Activists have been added to boards of 224 public companies since 2015.
Evercore expects substantial activity in M&A, hostile activity and shareholder activism in 2017. Here’s what we expect to be the key drivers.
M&A will increase significantly, driven by cash-funded deals: Recent surveys of leading U.S. executives indicate that over 75% expect to pursue M&A in 2017. What’s driving this optimism? An overabundance of cash: Morningstar estimates that cash balances for the S&P 500 (ex-financials) are standing at the highest levels in at least 10 years. These cash balances will be turbocharged by additional firepower that is expected to result from Trump tax cuts. In addition, reduced corporate taxes are also expected to buttress corporate cash; investors expect this relief to be substantial and to occur in the near term.
The Power of Index Funds . . . and the Impact on the Corporate Investor Relations Function: The massive shift of investments into index funds and out of actively managed funds continued through 2016. A much larger percentage of the shareholder register of U.S. public companies is now comprised of index funds.
As a result of this seismic shift, companies are reconfiguring their investor relations (IR) function. Shareholder engagement is being tailored to strengthen relationships with index funds and other proxy voting constituencies. Communicating long-term strategy — and how the company’s board is configured to support that strategy — has now become a standard part of investor dialogues. In addition, director involvement in shareholder communications has sharply increased. In 2016, 66% of companies in the S&P 500 indicated that their directors engaged with shareholders, as compared with only 6% of companies in 2010, according to the Ernst & Young Center for Board Matters.
Activism Continues to Evolve: Activists in 2016 remained incredibly busy, launching 319 new campaigns and 109 proxy fights, according to FactSet. Yet, despite many high-profile campaigns, activist performance continues to be mixed. Some funds have had substantial losses, which is not surprising given the concentrated nature of their investment portfolios and their investments in sectors facing serious headwinds (like energy), while other funds have had a strong year.
In addition, even though activists have continued to outperform other hedge funds, by some measures they have underperformed the market. Regardless, their “success rate” continues to be high: activists have been added to boards of 224 public companies since 2015. Moreover, notwithstanding substantial preparedness exercises with advisors, many companies are woefully unprepared for activist attacks, and quickly accede to forced sales or CEO changes soon after activists disclose a position (25 of the campaigns for board seats in 2016 involved a CEO transition).
Interestingly, recent performance of companies after activists have gained boards seats also has been underwhelming.

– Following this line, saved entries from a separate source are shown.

-- ==== Sys2Proof/Certificates/Slice0/Obligations.lean ====
section
/-! DEFINITION. The statements of this model: what its commands do, what its steps keep. -/

open Sys2Proof Sys2Proof.Machine

/-- A step runs the command at the front of the queue. For every command c, rest r and state s whose queue is c followed by r, the step of s is exec of c on s with the queue r. (spec/opcode_table.json: the rows are the commands; the queue is the model's own (NOTES.md, Assumptions 2 and the entry on many senders)) -/
def Obligations.step_runs_front_command : Prop :=
  ∀ (c : Instr) (r : List Instr) (s : State), s.pending = c :: r → step s = exec c { s with pending := r }

/-- An empty queue lets one nanosecond pass and changes nothing else. On an empty queue a step answers a next state: the monotonic clock rises by one, and the dictionary, shadow, memory, queues, rings, host interface, legs, dispatcher, cores, security state, log and season are unchanged. That an empty queue is a nanosecond is the model's choice (log entry 2). (spec/16_time.md R365, spec/17_power_seasons.md R382) -/
def Obligations.idle_step_moves_the_clocks_alone : Prop :=
  ∀ s : State, s.pending = [] → ∃ t, step s = .next t ∧ t.mono = s.mono + 1 ∧ t.pending = [] ∧ t.out = s.out ∧ t.season = s.season ∧
    t.dict = s.dict ∧ t.shadow = s.shadow ∧ t.mem = s.mem ∧ t.queues = s.queues ∧ t.rings = s.rings ∧ t.hif = s.hif ∧ t.le = s.le ∧
    t.disp = s.disp ∧ t.mt = s.mt ∧ t.sec = s.sec ∧ t.ev = s.ev

/-- What reset leaves. Right after reset the data are canonical, nothing is pending, the season is MIDWINTER, every object reads its default, queues and rings are as their tables give, no mailbox is full, no interrupt is enabled, the log is empty and the device waits for PWR_OK. Where the tables give no default the value is the model's (log entries 7, 8, 9 and 10). (spec/17_power_seasons.md, spec/03_host_interface.md Tables 3.3 to 3.10, spec/18_boot_and_security.md R402) -/
def Obligations.reset_state : Prop :=
  State.reset.canon = true ∧ State.reset.pending = [] ∧ State.reset.season = .midwinter ∧ State.reset.mem = [] ∧
    (∀ k, State.reset.rd k = dfltOf k) ∧ (∀ k, AMap.get (dfltOf k) k State.reset.shadow = dfltOf k) ∧
    (∀ n, State.reset.q n = Queue.empty) ∧ (∀ r, State.reset.ring r = Ring.reset) ∧
    (∀ n, (State.reset.h2d n).go = false ∧ (State.reset.d2h n).go = false) ∧
    State.reset.hif.irqCause = 0 ∧ State.reset.hif.irqEnable = 0 ∧ State.reset.hif.dmaErrCause = 0 ∧
    State.reset.ev.log = [] ∧ State.reset.pw.boot = .waitPwrOk ∧ State.reset.running = false

/-- Every step keeps dictionary, shadow and memory canonical. For every state whose dictionary, shadow and memory are in canonical form, a step that answers a next state gives one whose three are in canonical form: equal contents stay equal data whichever of the 292 commands ran. (spec/02_object_dictionary.md R34, spec/13_hbm_memory.md R302) -/
def Obligations.canonical_data_is_kept : Prop :=
  ∀ s t : State, s.canon = true → step s = .next t → t.canon = true

/-- No step returns a blown fuse to 0. Over every step of the block, fuse bits are only added, thermometer counts only rise, a blown seed or key stays blown and a programmed owner hash keeps its value. (spec/18_boot_and_security.md Fuses: A blown bit never returns to 0, R398, R405, R406) -/
def Obligations.fuses_are_never_unblown : Prop :=
  ∀ s t : State, step s = .next t → Fuses.grown s.sec.fuses t.sec.fuses = true

/-- A command leaves the queue and the clock alone and takes back no output. Whatever command runs in whatever state, its next state has the same queue and the same monotonic clock, has drawn at least as many free values, and everything sent before is still the tail of what was sent. That commands take no time is the model's choice (log entry 3). (spec/16_time.md R365, spec/02_object_dictionary.md R48) -/
def Obligations.commands_leave_queue_and_clock : Prop :=
  ∀ (c : Instr) (s t : State), exec c s = .next t → t.pending = s.pending ∧ t.mono = s.mono ∧ s.draws ≤ t.draws ∧ s.out <:+ t.out

/-- Every command answers a next state. For every command and every state exec answers a next state: no row is refused and none faults. (spec/opcode_table.json) -/
def Obligations.no_command_is_refused : Prop :=
  ∀ (c : Instr) (s : State), ∃ t, exec c s = .next t

/-- Mailbox registers: message words, GO, drops and responses. While BAR0 is served: a message word is written while GO is 0, and while GO is 1 rejected with a completer abort and a count; GO is set by a 1 and left by a 0; a drop counter is returned and cleared by its read; taking a response or NOTIFY clears GO, or, while the control cluster runs, brings the response that waits, or else the oldest queued NOTIFY; taking where nothing waits has no effect. (R78, R79, R80, R81, spec/03_host_interface.md Table 3.4) -/
def Obligations.mailbox_registers : Prop :=
  ∀ (s : State) (n : Nat), s.bar0Up = true → n < 64 →
    (∀ j v, j < 16 → (s.h2d n).go = false → ∃ t, exec (.mbxMsgWrite n j v) s = .next t ∧
      t.h2d n = { s.h2d n with msg := (s.h2d n).msg.set j v }) ∧
    (∀ j v, j < 16 → (s.h2d n).go = true → ∃ t, exec (.mbxMsgWrite n j v) s = .next t ∧
      t.h2d n = { s.h2d n with drop := satAdd (s.h2d n).drop 1 0xFFFFFFFF } ∧
      t.hif.aerCompleterAborts = s.hif.aerCompleterAborts + 1) ∧
    (∀ v, (s.h2d n).go = false → v.getLsbD 0 = true → ∃ t, exec (.mbxGoSet n v) s = .next t ∧
      t.h2d n = { s.h2d n with go := true }) ∧
    (∀ v, (s.h2d n).go = false → v.getLsbD 0 = false → exec (.mbxGoSet n v) s = .next s) ∧
    (∃ t, exec (.mbxDropRead false n) s = .next t ∧ t.h2d n = { s.h2d n with drop := 0 } ∧
      t.out = .hostRead (BitVec.ofNat 32 (s.h2d n).drop) :: s.out) ∧
    (∃ t, exec (.mbxDropRead true n) s = .next t ∧ t.d2h n = { s.d2h n with drop := 0 } ∧
      t.out = .hostRead (BitVec.ofNat 32 (s.d2h n).drop) :: s.out) ∧
    ((s.d2h n).go = true → s.running = false ∨ ((s.d2h n).waiting = none ∧ (s.d2h n).notify = []) →
      ∃ t, exec (.mbxResponseTaken n) s = .next t ∧ t.d2h n = { s.d2h n with go := false }) ∧
    (∀ r, (s.d2h n).go = true → s.running = true → (s.d2h n).waiting = some r → ∃ t, exec (.mbxResponseTaken n) s = .next t ∧
      t.d2h n = { s.d2h n with msg := r.words16, go := true, waiting := none }) ∧
    (∀ r rest, (s.d2h n).go = true → s.running = true → (s.d2h n).waiting = none → (s.d2h n).notify = r :: rest →
      ∃ t, exec (.mbxResponseTaken n) s = .next t ∧ t.d2h n = { s.d2h n with msg := r.words16, go := true, notify := rest }) ∧
    ((s.d2h n).go = false → exec (.mbxResponseTaken n) s = .next s)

In the companies where an activist obtained board representation in 2015 and remained on the board through 2016, the average stock price of those companies was down 8.9% through 2016 year end, while the S&P 500 was up 8.8% during that period.
Activists see an increased level of activity in 2017. Specifically, activist funds are reportedly seeing significant opportunities in the information technology, energy, health care, and telecommunications sectors. In these sectors, wide differentials have developed between the outperformers and underperformers, which the activists will be well positioned to exploit. In addition, consolidation continues to accelerate in these sectors.
Boards Remain Unconvinced of the Merits of Activism: In a recent survey by the NYSE of NYSE-listed company directors:
• 85% of those directors believed that activism puts too much emphasis on short-term performance.
• 84% thought that activism creates a negative distraction for management and the board.
• 86% of those directors said they would not welcome an activist’s involvement on their company’s board.
• 97% believed that activist-nominated directors should not be permitted to share confidential information with other members of their fund.
Even though activist performance continues to be mixed, activists continue to achieve board seats in campaigns — typically via settlements. The principal objectives of activists have slightly shifted, from adding leverage and breakups to CEO change and forcing M&A. Campaigns to force sales of midcap companies have become increasingly common, particularly in tech and biotech. These companies are typically put up for sale within a few weeks of the launch of the activist’s public campaign, and the success rates have been uneven.
However, as the index funds continue to grow in size, they are expected to increasingly serve as a powerful influence and, in many situations, a counterweight to the views of activists.